▶ _Work required_:
Could you copy each line of the entries that contains "match"?

BEGIN Records to use

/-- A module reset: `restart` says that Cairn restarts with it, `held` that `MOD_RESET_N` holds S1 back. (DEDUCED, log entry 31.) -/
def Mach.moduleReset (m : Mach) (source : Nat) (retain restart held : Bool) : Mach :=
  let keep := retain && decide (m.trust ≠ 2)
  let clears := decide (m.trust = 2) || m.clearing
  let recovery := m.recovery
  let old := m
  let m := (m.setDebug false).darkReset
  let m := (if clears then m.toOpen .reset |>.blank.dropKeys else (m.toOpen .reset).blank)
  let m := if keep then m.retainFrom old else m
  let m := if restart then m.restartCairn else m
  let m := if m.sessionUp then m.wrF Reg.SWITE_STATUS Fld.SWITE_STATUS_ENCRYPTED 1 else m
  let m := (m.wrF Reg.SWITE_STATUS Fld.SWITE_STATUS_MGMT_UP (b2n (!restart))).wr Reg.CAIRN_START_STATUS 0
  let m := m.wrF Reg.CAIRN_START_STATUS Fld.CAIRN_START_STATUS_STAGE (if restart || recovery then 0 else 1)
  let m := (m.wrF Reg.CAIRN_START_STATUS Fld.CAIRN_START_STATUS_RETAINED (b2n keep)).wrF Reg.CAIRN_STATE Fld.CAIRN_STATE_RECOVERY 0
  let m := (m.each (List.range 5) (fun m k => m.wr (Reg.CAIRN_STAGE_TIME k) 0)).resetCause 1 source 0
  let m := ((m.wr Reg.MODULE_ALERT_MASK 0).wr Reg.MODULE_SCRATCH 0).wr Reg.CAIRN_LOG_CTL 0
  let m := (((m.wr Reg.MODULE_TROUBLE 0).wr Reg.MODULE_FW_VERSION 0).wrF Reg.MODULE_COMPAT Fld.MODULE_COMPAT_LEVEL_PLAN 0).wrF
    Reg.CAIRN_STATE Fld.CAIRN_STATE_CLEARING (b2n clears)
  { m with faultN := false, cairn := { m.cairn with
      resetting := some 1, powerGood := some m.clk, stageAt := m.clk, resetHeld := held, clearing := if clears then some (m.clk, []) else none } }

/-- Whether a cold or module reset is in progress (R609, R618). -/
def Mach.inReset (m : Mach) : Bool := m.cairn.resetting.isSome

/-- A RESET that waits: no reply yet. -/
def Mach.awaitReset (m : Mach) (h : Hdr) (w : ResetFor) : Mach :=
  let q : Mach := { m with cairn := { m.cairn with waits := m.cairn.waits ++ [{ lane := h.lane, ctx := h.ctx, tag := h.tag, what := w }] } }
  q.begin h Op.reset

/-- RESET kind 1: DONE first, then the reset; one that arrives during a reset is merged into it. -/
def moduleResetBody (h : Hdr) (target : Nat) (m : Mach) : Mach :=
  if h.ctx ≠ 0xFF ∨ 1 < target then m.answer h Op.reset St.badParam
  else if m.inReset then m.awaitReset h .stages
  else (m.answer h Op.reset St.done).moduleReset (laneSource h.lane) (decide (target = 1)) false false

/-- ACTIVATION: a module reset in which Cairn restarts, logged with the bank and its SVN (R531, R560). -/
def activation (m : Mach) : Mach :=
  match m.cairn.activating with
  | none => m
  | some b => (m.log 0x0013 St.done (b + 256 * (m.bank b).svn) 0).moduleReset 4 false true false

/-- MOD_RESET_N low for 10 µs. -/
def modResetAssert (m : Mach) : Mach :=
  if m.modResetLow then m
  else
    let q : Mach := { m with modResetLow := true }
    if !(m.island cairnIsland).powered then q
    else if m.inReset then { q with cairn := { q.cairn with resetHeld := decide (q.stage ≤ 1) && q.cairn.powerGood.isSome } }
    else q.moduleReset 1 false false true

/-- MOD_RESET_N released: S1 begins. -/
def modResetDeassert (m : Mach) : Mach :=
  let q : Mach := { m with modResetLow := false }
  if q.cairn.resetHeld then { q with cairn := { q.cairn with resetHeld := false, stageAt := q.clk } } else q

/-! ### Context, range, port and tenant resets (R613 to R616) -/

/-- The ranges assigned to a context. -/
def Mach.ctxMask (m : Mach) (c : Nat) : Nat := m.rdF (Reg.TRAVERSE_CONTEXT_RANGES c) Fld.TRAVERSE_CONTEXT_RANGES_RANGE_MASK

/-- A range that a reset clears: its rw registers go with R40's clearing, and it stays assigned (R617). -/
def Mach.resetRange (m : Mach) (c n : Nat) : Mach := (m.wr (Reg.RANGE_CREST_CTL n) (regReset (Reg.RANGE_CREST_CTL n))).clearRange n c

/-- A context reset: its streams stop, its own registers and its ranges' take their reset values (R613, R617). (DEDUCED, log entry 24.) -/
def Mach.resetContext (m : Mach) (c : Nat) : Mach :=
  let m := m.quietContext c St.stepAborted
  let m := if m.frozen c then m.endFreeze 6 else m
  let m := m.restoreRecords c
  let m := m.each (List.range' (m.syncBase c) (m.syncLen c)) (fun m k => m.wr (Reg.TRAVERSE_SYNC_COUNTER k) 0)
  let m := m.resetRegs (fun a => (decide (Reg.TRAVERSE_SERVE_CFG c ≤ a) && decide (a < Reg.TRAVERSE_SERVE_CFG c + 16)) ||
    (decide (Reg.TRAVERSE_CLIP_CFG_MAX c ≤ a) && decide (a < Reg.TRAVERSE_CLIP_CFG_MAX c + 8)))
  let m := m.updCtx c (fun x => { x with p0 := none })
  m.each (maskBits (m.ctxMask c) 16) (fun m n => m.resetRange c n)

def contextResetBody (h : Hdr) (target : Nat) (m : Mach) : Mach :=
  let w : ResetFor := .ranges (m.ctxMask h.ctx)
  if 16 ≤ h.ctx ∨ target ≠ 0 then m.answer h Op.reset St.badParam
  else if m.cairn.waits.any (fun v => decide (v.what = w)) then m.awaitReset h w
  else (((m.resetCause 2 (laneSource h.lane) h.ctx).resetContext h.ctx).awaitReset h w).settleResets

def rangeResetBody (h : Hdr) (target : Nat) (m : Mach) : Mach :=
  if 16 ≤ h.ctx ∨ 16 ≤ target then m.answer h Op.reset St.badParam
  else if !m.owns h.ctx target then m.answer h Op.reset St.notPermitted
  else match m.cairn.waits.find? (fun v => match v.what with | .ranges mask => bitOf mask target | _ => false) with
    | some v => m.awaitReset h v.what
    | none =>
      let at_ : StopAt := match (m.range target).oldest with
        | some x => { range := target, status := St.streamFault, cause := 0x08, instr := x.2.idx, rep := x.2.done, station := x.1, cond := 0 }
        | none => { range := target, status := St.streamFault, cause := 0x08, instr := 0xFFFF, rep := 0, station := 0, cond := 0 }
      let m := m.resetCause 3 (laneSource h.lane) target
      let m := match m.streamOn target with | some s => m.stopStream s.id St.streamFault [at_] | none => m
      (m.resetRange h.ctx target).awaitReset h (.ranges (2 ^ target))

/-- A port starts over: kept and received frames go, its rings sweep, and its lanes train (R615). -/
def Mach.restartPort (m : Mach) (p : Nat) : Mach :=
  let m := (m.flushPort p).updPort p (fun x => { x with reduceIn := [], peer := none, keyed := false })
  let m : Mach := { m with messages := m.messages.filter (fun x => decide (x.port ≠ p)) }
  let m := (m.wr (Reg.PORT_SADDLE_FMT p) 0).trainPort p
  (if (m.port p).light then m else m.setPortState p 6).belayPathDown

END Records to use

▶ _Solution to this task_:
  match m.cairn.activating with
  else match m.cairn.waits.find? (fun v => match v.what with | .ranges mask => bitOf mask target | _ => false) with
      let at_ : StopAt := match (m.range target).oldest with
      let m := match m.streamOn target with | some s => m.stopStream s.id St.streamFault [at_] | none => m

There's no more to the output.